Judgment of Conviction EC § 1300

A statement concerning any fact essential to a judgment of conviction and offered for proof in a civil action is admissible.

Elements: (a) A final judgment of conviction; (b) the conviction involved a crime punishable as a felony; and (c) the judgment is presented in a civil case to prove any fact essential to the judgment (whether or not based on a plea of nolo contendere). (Principal Life Ins. Co. v. Peterson, 156 Cal.App.4th 676 (2007).)

Spontaneous Statements EC § 1240

A spontaneous statement that describes or explains an act, condition, or event observed or perceived by the declarant is admissible.

Elements: (a) The statement must explain an event perceived by the declarant and made spontaneously while the declarant was under the stress of the excitement produced by the event; (b) the startling occurrence is sufficient to render the statement spontaneous and unreflecting; (c) the statement is made before there was an opportunity to fabricate and while reflective powers remain in abeyance; and (d) the statement relates to the facts and circumstances of the act, condition, or event preceding it. (Ungefug v. D’Ambrosia, 250 Cal.App.2d 61 (1967).)

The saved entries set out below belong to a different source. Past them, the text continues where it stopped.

theorem execEth_of_idle {p : Fin 2} (h : s.ethActive p = false) (st : Nat) (f : List Byte) (sp : Fin 3) (ok : Bool) :
    execEthTransmit p st s = .next s ∧ execEthReceive p f st sp ok s = .next s :=
  ⟨congrArg Host.Outcome.next (if_pos (by simp [h])), congrArg Host.Outcome.next (if_pos (by simp [h]))⟩

theorem memLE_of_memByte {a n : Nat} (h : ∀ i < n, t.memByte (a + i) = s.memByte (a + i)) : t.memLE a n = s.memLE a n := by
  rw [State.memLE, State.memBytes_of_memByte h]
  rfl

theorem State.memLE_writeMem_same (a n v : Nat) (bad : Bool) : (s.writeMem a (leBytes n v) bad).memLE a n = v % 256 ^ n := by
  have h : (s.writeMem a (leBytes n v) bad).memBytes a n = leBytes n v := by
    rw [State.memBytes_of_memByte fun i _ => State.memByte_congr (s.writeMem_mem a (leBytes n v) bad) _]
    have hl := s.memBytes_setMemBytes_same a (leBytes n v)
    rwa [leBytes_length] at hl
  rw [State.memLE, h, ofLE_leBytes]

/-- What the end of a descriptor at `d` leaves: OWN clear, and nothing outside the fields that it writes. -/
theorem State.ethFinish_spec (s : State) (p d status : Nat) (ts : Option Nat) (line : Nat) :
    (s.ethFinish p d status ts line).memLE (d + 10) 2 = s.memLE (d + 10) 2 % 0x8000 ∧
    SameMemOutside (d + 10) 22 s (s.ethFinish p d status ts line) ∧ (s.ethFinish p d status ts line).regs = s.regs ∧
    (s.ethFinish p d status ts line).comm = s.comm := by
  unfold State.ethFinish
  extract_lets ctrl s1 s2
  have h1 : SameMemOutside (d + 16) 16 s s1 ∧ s1.regs = s.regs ∧ s1.comm = s.comm := by
    unfold s1
    split
    · rename_i f
      refine ⟨?_, State.writeMem_regs _ _ _ _, State.writeMem_comm _ _ _ _⟩
      have h := s.writeMem_sameMemOutside (d + 16) (leBytes 8 (f / 32) ++ leBytes 1 (f % 32) ++ leBytes 7 0) false
      simpa only [List.length_append, leBytes_length] using h
    · exact ⟨fun _ _ => rfl, rfl, rfl⟩
  clear_value s1
  have h2 : s2.memLE (d + 10) 2 = ctrl % 0x8000 ∧ SameMemOutside (d + 10) 22 s s2 ∧ s2.regs = s.regs ∧ s2.comm = s.comm := by
    obtain ⟨hout, hregs, hcomm⟩ := h1
    have hst := s1.writeMem_sameMemOutside (d + 12) (leBytes 4 status) false
    have hct := (s1.writeMem (d + 12) (leBytes 4 status) false).writeMem_sameMemOutside (d + 10) (leBytes 2 (ctrl % 0x8000)) false
    rw [leBytes_length] at hst hct
    refine ⟨?_, fun b hb => ?_, ?_, ?_⟩
    · exact (State.memLE_writeMem_same _ _ _ _).trans (Nat.mod_eq_of_lt (by omega))
    · exact (hct b (by omega)).trans ((hst b (by omega)).trans (hout b (by omega)))
    · exact (State.writeMem_regs _ _ _ _).trans ((State.writeMem_regs _ _ _ _).trans hregs)
    · exact (State.writeMem_comm _ _ _ _).trans ((State.writeMem_comm _ _ _ _).trans hcomm)
  clear_value s2
  obtain ⟨hown, hout, hregs, hcomm⟩ := h2
  refine keeps_ite (P := fun t : State => t.memLE (d + 10) 2 = s.memLE (d + 10) 2 % 0x8000 ∧ SameMemOutside (d + 10) 22 s t ∧ t.regs = s.regs ∧
    t.comm = s.comm) ⟨?_, fun b hb => ?_, ?_, ?_⟩ ⟨hown, hout, hregs, hcomm⟩
  · exact (memLE_of_memByte fun i _ => State.memByte_congr (State.irq_mem _ _) _).trans hown
  · exact (State.memByte_congr (State.irq_mem _ _) b).trans (hout b hb)
  · exact (State.irq_regs _ _).trans hregs
  · exact (State.irq_comm _ _).trans hcomm

/-- MAC `p` takes a record, at an instant. -/
def State.ethTaken (s : State) (p n : Nat) (x : EthSt) : State := (s.reach n).setEth p x

theorem State.ethTaken_spec (p n : Nat) (x : EthSt) : (s.ethTaken p n x).mem = s.mem ∧ (s.ethTaken p n x).regs = s.regs ∧
    (s.ethTaken p n x).eth p = x :=
  ⟨State.reach_mem _ _, State.reach_regs _ _, tblGet_tblSet_same _ _ _ _⟩

theorem State.eth_congr (h : t.comm = s.comm) (p : Nat) : t.eth p = s.eth p := by unfold State.eth; rw [h]

/-- The end of a descriptor after MAC `p` took its record. -/
theorem State.ethFinish_taken {u : State} {x : EthSt} {p : Nat} (hmem : u.mem = s.mem) (hregs : u.regs = s.regs) (heth : u.eth p = x)
    (d status : Nat) (ts : Option Nat) (line : Nat) :
    let t := u.ethFinish p d status ts line
    t.eth p = x ∧ t.memLE (d + 10) 2 = s.memLE (d + 10) 2 % 0x8000 ∧ SameMemOutside (d + 10) 22 s t ∧ t.regs = s.regs := by
  obtain ⟨hown, hout, hregs', hcomm⟩ := u.ethFinish_spec p d status ts line
  refine ⟨(State.eth_congr hcomm p).trans heth, ?_, fun b hb => (hout b hb).trans (State.memByte_congr hmem b), hregs'.trans hregs⟩
  rw [hown, memLE_of_memByte fun i _ => State.memByte_congr hmem _]

/-- Transmit descriptor `d` of MAC `p` holds a frame that may be sent as it stands. -/
structure EthSends (s : State) (p d : Nat) : Prop where
  active : s.ethActive p = true
  desc : s.moverDeny p d 32 false = none
  own : bitAt (s.memLE (d + 10) 2) 15 = true
  pos : 0 < s.memLE (d + 8) 2
  short : s.memLE (d + 8) 2 ≤ 2048
  data : s.moverDeny p (s.memLE d 8) (s.memLE (d + 8) 2) false = none
  ungated : s.gatedPort (ETH_CTRL_ROLEGATE p) = false
  twoStep : s.flag (ETH_PTP_ONESTEP p) = false

/-- The record of MAC `p` once it has sent the bytes `b` of descriptor `d`. -/
def State.ethSent (s : State) (p d : Nat) (b : List Byte) : EthSt :=
  { s.eth p with tx := s.ethNext d (s.eth p).tx, wire := b ++ leBytes 4 (crc32 b) }

theorem execEthTransmit_of_sends {p : Fin 2} (stamp : Nat)
    (h : EthSends s p (s.nat (ETH_TXRING p) + 32 * (s.eth p).tx)) :
    let d := s.nat (ETH_TXRING p) + 32 * (s.eth p).tx
    ∃ (u : State) (status : Nat) (ts : Option Nat), execEthTransmit p stamp s = .next (u.ethFinish p d status ts 2) ∧ u.mem = s.mem ∧
      u.regs = s.regs ∧
      u.eth p = s.ethSent p d (s.memBytes (s.memLE d 8) (s.memLE (d + 8) 2)) := by
  obtain ⟨hact, hd, hown, h0, hlen, ha, hg, hone⟩ := h
  intro d
  unfold execEthTransmit
  dsimp only
  rw [if_neg (by simp [hact]), hd]
  dsimp only
  rw [if_neg (by simp [hown]), if_neg (by omega), ha]
  dsimp only
  rw [if_neg (by simp [hg])]
  generalize ptpHeader (s.memBytes (s.memLE (s.nat (ETH_TXRING p) + 32 * (s.eth p).tx) 8)
    (s.memLE (s.nat (ETH_TXRING p) + 32 * (s.eth p).tx + 8) 2)) = o
  have hu := s.ethTaken_spec p (stamp / 32) (s.ethSent p d (s.memBytes (s.memLE d 8) (s.memLE (d + 8) 2)))
  rcases o with _ | ⟨o, v⟩ <;> simp only [hone, Bool.false_and, Bool.false_eq_true, false_and, if_false, Bool.or_false]
  all_goals
    split
    · exact ⟨_, _, _, rfl, hu⟩
    · split
      · exact ⟨_, _, _, rfl, hu⟩
      · exact ⟨_, _, _, rfl, hu⟩

theorem execEthTransmit_spec {p : Fin 2} (stamp : Nat) (h : EthSends s p (s.nat (ETH_TXRING p) + 32 * (s.eth p).tx)) :
    let x := s.eth p; let d := s.nat (ETH_TXRING p) + 32 * x.tx
    let len := s.memLE (d + 8) 2; let a := s.memLE d 8; let b := s.memBytes a len
    ∃ t, execEthTransmit p stamp s = .next t ∧ (t.eth p).wire = b ++ leBytes 4 (crc32 b) ∧ (t.eth p).rx = x.rx ∧
      (t.eth p).tx = (if bitAt (s.memLE (d + 10) 2) 14 then 0 else x.tx + 1) ∧ t.memLE (d + 10) 2 = s.memLE (d + 10) 2 % 0x8000 ∧
      SameMemOutside (d + 10) 22 s t ∧ t.regs = s.regs := by
  intro x d len a b
  obtain ⟨u, status, ts, hexec, hmem, hregs, heth⟩ := execEthTransmit_of_sends stamp h
  obtain ⟨heth', hown, hout, hregs'⟩ := State.ethFinish_taken hmem hregs heth d status ts 2
  refine ⟨_, hexec, ?_⟩
  rw [heth']
  exact ⟨rfl, rfl, rfl, hown, hout, hregs'⟩

/-- Receive descriptor `d` of MAC `p` takes the frame `f` at the port's own speed. -/
structure EthTakesFrame (s : State) (p d : Nat) (f : List Byte) : Prop where
  active : s.ethActive p = true
  ungated : s.gatedPort (ETH_CTRL_ROLEGATE p) = false
  dst : s.ethTakes p (beAt f 0 6) = true
  desc : s.moverDeny p d 32 true = none
  own : bitAt (s.memLE (d + 10) 2) 15 = true
  short : f.length ≤ 2048
  fits : f.length ≤ s.memLE (d + 8) 2
  live : s.clk.dtRun = true
  data : s.moverDeny p (s.memLE d 8) f.length true = none

theorem moverDeny_write_congr (h : t.regs = s.regs) {i a n : Nat} (hd : s.moverDeny i a n true = none) : t.moverDeny i a n true = none := by
  have hw : t.windowGrants (mprotWindows i) a n true = s.windowGrants (mprotWindows i) a n true := by
    simp only [State.windowGrants, State.nat, State.reg_congr h]
    rfl
  unfold State.moverDeny at *
  dsimp only at *
  rw [hw]
  split at hd
  · cases hd
  · rename_i h1
    rw [if_neg h1]
    split at hd
    · cases hd
    · rename_i h2
      rw [if_neg h2]
      split at hd
      · cases hd
      · rename_i h3
        rw [if_neg h3, if_neg (by simp)]

theorem execEthReceive_of_takes {p : Fin 2} {f : List Byte} (st : Nat) {sp : Fin 3} (hs : sp.val = s.ethSpeed p)
    (h : EthTakesFrame s p (s.nat (ETH_RXRING p) + 32 * (s.eth p).rx) f) :
    let d := s.nat (ETH_RXRING p) + 32 * (s.eth p).rx
    ∃ (u : State) (status : Nat) (ts : Option Nat),
      execEthReceive p f st sp true s = .next ((u.writeMem (s.memLE d 8) f false).ethFinish p d status ts 1) ∧ u.mem = s.mem ∧ u.regs = s.regs ∧
      u.eth p = { s.eth p with rx := s.ethNext d (s.eth p).rx } := by
  obtain ⟨hact, hg, hdst, hd, hown, hlen, hfit, hlive, ha⟩ := h
  intro d
  have hu := s.ethTaken_spec p (st / 32) { s.eth p with rx := s.ethNext d (s.eth p).rx }
  have hdeny : (s.ethTaken p (st / 32) { s.eth p with rx := s.ethNext d (s.eth p).rx }).moverDeny p (s.memLE d 8) f.length true = none :=
    moverDeny_write_congr hu.2.1 ha
  unfold execEthReceive
  dsimp only
  rw [if_neg (by simp [hact]), if_neg (by simp [hg]), if_neg (by simp [hdst]), hd]
  dsimp only
  rw [if_neg (by simp [hown]), if_pos hlive, if_neg (by simp [hs]), if_neg (by omega)]
  rw [show ((s.reach (st / 32)).setEth p _).moverDeny p _ _ true = none from hdeny]
  exact ⟨_, _, _, rfl, hu⟩

theorem execEthReceive_spec {p : Fin 2} {f : List Byte} (st : Nat) {sp : Fin 3} (hs : sp.val = s.ethSpeed p)
    (h : EthTakesFrame s p (s.nat (ETH_RXRING p) + 32 * (s.eth p).rx) f) :
    let r := s.nat (ETH_RXRING p) + 32 * (s.eth p).rx
    (s.memLE r 8 + f.length ≤ r ∨ r + 32 ≤ s.memLE r 8) → ∃ t, execEthReceive p f st sp true s = .next t ∧
      t.memBytes (s.memLE r 8) f.length = f ∧ t.memLE (r + 10) 2 = s.memLE (r + 10) 2 % 0x8000 ∧ (t.eth p).tx = (s.eth p).tx := by
  intro r hapart
  obtain ⟨u, status, ts, hexec, hmem, hregs, heth⟩ := execEthReceive_of_takes st hs h
  obtain ⟨hown, hout, -, hcomm⟩ := (u.writeMem (s.memLE r 8) f false).ethFinish_spec p r status ts 1
  refine ⟨_, hexec, ?_, ?_, ?_⟩
  · rw [State.memBytes_of_memByte fun i hi => hout _ (by omega), State.memBytes_of_memByte fun i _ => State.memByte_congr (u.writeMem_mem _ f false) _]
    exact u.memBytes_setMemBytes_same _ f
  · rw [hown, memLE_of_memByte fun i hi => u.writeMem_sameMemOutside (s.memLE r 8) f false _ (by omega),
      memLE_of_memByte fun i _ => State.memByte_congr hmem _]
  · rw [State.eth_congr (hcomm.trans (State.writeMem_comm _ _ _ _)), heth]

theorem execEthReceive_of_no_descriptor {p : Fin 2} {f : List Byte} (st : Nat) (sp : Fin 3) (ok : Bool) (hact : s.ethActive p = true)
    (hg : s.gatedPort (ETH_CTRL_ROLEGATE p) = false) (hdst : s.ethTakes p (beAt f 0 6) = true)
    (hd : s.moverDeny p (s.nat (ETH_RXRING p) + 32 * (s.eth p).rx) 32 true = none)
    (hown : bitAt (s.memLE (s.nat (ETH_RXRING p) + 32 * (s.eth p).rx + 10) 2) 15 = false) :
    execEthReceive p f st sp ok s = .next (s.count (ETH_DROP p) (ETH_STAT_OVF p)) := by
  unfold execEthReceive
  dsimp only
  rw [if_neg (by simp [hact]), if_neg (by simp [hg]), if_neg (by simp [hdst]), hd]
  dsimp only
  rw [if_pos (by simp [hown])]
  rfl

/-! ## The statement, port by port -/

/-- What an Ethernet port does. -/
theorem ethPort_spec (s : State) (who : Init) (p : Fin 2) : let x := s.eth p; let d := s.nat (ETH_TXRING p) + 32 * x.tx
    let r := s.nat (ETH_RXRING p) + 32 * x.rx
    (s.ethActive p = false → ∀ st f sp ok, execEthTransmit p st s = .next s ∧ execEthReceive p f st sp ok s = .next s) ∧
    (let len := s.memLE (d + 8) 2; let a := s.memLE d 8; let b := s.memBytes a len;
      s.ethActive p = true → s.moverDeny p d 32 false = none → bitAt (s.memLE (d + 10) 2) 15 = true → 0 < len → len ≤ 2048 →
      s.moverDeny p a len false = none → s.gatedPort (ETH_CTRL_ROLEGATE p) = false → s.flag (ETH_PTP_ONESTEP p) = false →
      ∀ stamp, ∃ t, execEthTransmit p stamp s = .next t ∧ (t.eth p).wire = b ++ leBytes 4 (crc32 b) ∧ (t.eth p).rx = x.rx ∧
        (t.eth p).tx = (if bitAt (s.memLE (d + 10) 2) 14 then 0 else x.tx + 1) ∧ t.memLE (d + 10) 2 = s.memLE (d + 10) 2 % 0x8000 ∧
        SameMemOutside (d + 10) 22 s t ∧ t.regs = s.regs) ∧
    (∀ f st sp ok, s.ethActive p = true → s.gatedPort (ETH_CTRL_ROLEGATE p) = false → s.ethTakes p (beAt f 0 6) = true →
      s.moverDeny p r 32 true = none →
      bitAt (s.memLE (r + 10) 2) 15 = false → execEthReceive p f st sp ok s = .next (s.count (ETH_DROP p) (ETH_STAT_OVF p))) ∧
    (∀ f st (sp : Fin 3), sp.val = s.ethSpeed p → s.ethActive p = true → s.gatedPort (ETH_CTRL_ROLEGATE p) = false →
      s.ethTakes p (beAt f 0 6) = true →
      s.moverDeny p r 32 true = none → bitAt (s.memLE (r + 10) 2) 15 = true → 0 < f.length → f.length ≤ 2048 → f.length ≤ s.memLE (r + 8) 2 →
      s.clk.dtRun = true → s.moverDeny p (s.memLE r 8) f.length true = none → (s.memLE r 8 + f.length ≤ r ∨ r + 32 ≤ s.memLE r 8) →
      ∃ t, execEthReceive p f st sp true s = .next t ∧ t.memBytes (s.memLE r 8) f.length = f ∧
        t.memLE (r + 10) 2 = s.memLE (r + 10) 2 % 0x8000 ∧ (t.eth p).tx = x.tx) ∧
    (∀ (phy reg : Fin 32) (data : Fin 65536),
      execMdioWrite who p phy reg data s = .next (s.setNat (ETH_MDIO p) (2 ^ 30 + phy.val * 2 ^ 21 + reg.val * 2 ^ 16 + data.val)) ∧
      execMdioRead who p phy reg data s = .next (s.setNat (ETH_MDIO p) (2 ^ 31 + phy.val * 2 ^ 21 + reg.val * 2 ^ 16 + data.val))) ∧
    (∀ v : Word, (bitAt v.toNat 0 = true → execEthCntclr who p v s = .next ((s.setNat (ETH_DROP p) 0).setFlag (ETH_STAT_OVF p) false)) ∧
      (bitAt v.toNat 0 = false → execEthCntclr who p v s = .next s)) := by
  intro x d r
  refine ⟨fun h st f sp ok => execEth_of_idle h st f sp ok, fun hact hd hown h0 hl ha hg hone stamp => ?_, fun f st sp ok hact hg hdst hd hown => ?_,
    fun f st sp hs hact hg hdst hd hown _ hl hfit hlive ha hapart => ?_, fun _ _ _ => ⟨rfl, rfl⟩, fun v => ⟨fun h => ?_, fun h => ?_⟩⟩
  · exact execEthTransmit_spec stamp ⟨hact, hd, hown, h0, hl, ha, hg, hone⟩
  · exact execEthReceive_of_no_descriptor st sp ok hact hg hdst hd hown
  · exact execEthReceive_spec st hs ⟨hact, hg, hdst, hd, hown, hl, hfit, hlive, ha⟩ hapart
  · exact congrArg Host.Outcome.next (if_pos h)
  · exact congrArg Host.Outcome.next (if_neg (by simp [h]))

theorem execCan_of_off (h : s.canOn = false ∨ s.flag CAN_STAT_BUSOFF = true) (e : CanEnd) (f : Option (List Word)) (n : Nat) :
    execCanTransmit e s = .next s ∧ execCanReceive f n s = .next s := by
  have hoff : ¬s.canOn ∨ (s.flag CAN_STAT_BUSOFF : Prop) := h.imp (fun h => by simp [h]) id
  exact ⟨congrArg Host.Outcome.next (if_pos (hoff.imp_right .inl)), congrArg Host.Outcome.next (if_pos hoff)⟩

theorem execCanBusOffRecovery_of_none (h : s.flag CAN_STAT_BUSOFF = false ∨ (s.flag CAN_CTRL_AUTOREC = false ∧ s.comm.can.recover = false)) :
    execCanBusOffRecovery s = .next s := by
  refine congrArg Host.Outcome.next (if_neg ?_)
  rcases h with h | ⟨h1, h2⟩
  · simp [h]
  · simp [h1, h2]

Contemporaneous Statements EC § 1241

A statement that explains, qualifies, or makes understandable the conduct of the declarant is admissible.

Elements: (a) The statement explains, qualifies, or makes understandable a person’s conduct (e.g., accompanies vague or uncertain conduct); and (b) the statement is made while the declarant was engaged in the conduct (although immediacy is not imperative). (People v. Perez, 83 Cal.App.3d 718 (1978).)

Dying Declaration EC § 1242

A statement by a declarant concerning the cause and circumstances of the declarant’s death is admissible.

Elements: (a) The statement is based on the declarant’s personal knowledge (in contrast to mere opinion) made about the cause and circumstances of the declarant’s death; (b) the statement was made under a sense of impending death; and (c) the declarant unavailable due to the declarant’s death. (Kincaid v. Kincaid, 197 Cal.App.4th 75 (2011).)

Business Records EC § 1271

Something recorded or written in a business record concerning an act, condition, or event is admissible.

Elements: (a) The document was prepared in regular course of business; (b) the document was made at or near the time of the act, condition, or event; (c) the specific identity of the document and mode of preparation is established by testimony of the custodian of the writing or other qualified witness; and (d) sources of information and method and time of preparation indicate the document’s trustworthiness. (Conservatorship of S.A., 25 Cal.App.5th 438 (2018).)

Absence in a Business Records EC § 1272

The absence of a business record, when used to prove the non-occurrence of an act, condition, or event, is admissible.

Elements: (a) The record of the act, condition, or event was made in the regular course of the business; and (b) the absence of the record is a trustworthy indication the act or event did not occur or condition did not exist. (People v. Dickinson, 59 Cal.App.3d 314 (1976).)

Official Record EC § 1280

Something recorded or written in an official record concerning an act, condition, or event or absence of such an entry in an official record is admissible.

Elements: (a) The writing was made as a record of and to prove the occurrence of an act, condition, or event; (b) the writing was made within the scope of a public employee’s duty; (c) the writing was made at or near the time of the act, condition, or event; and (d) sources for the entries, mode and time of preparation of the writing indicate trustworthiness (the record must be based on the observation of the public employee). (Gananian v. Zolin, 33 Cal.App.4th 634 (1995).)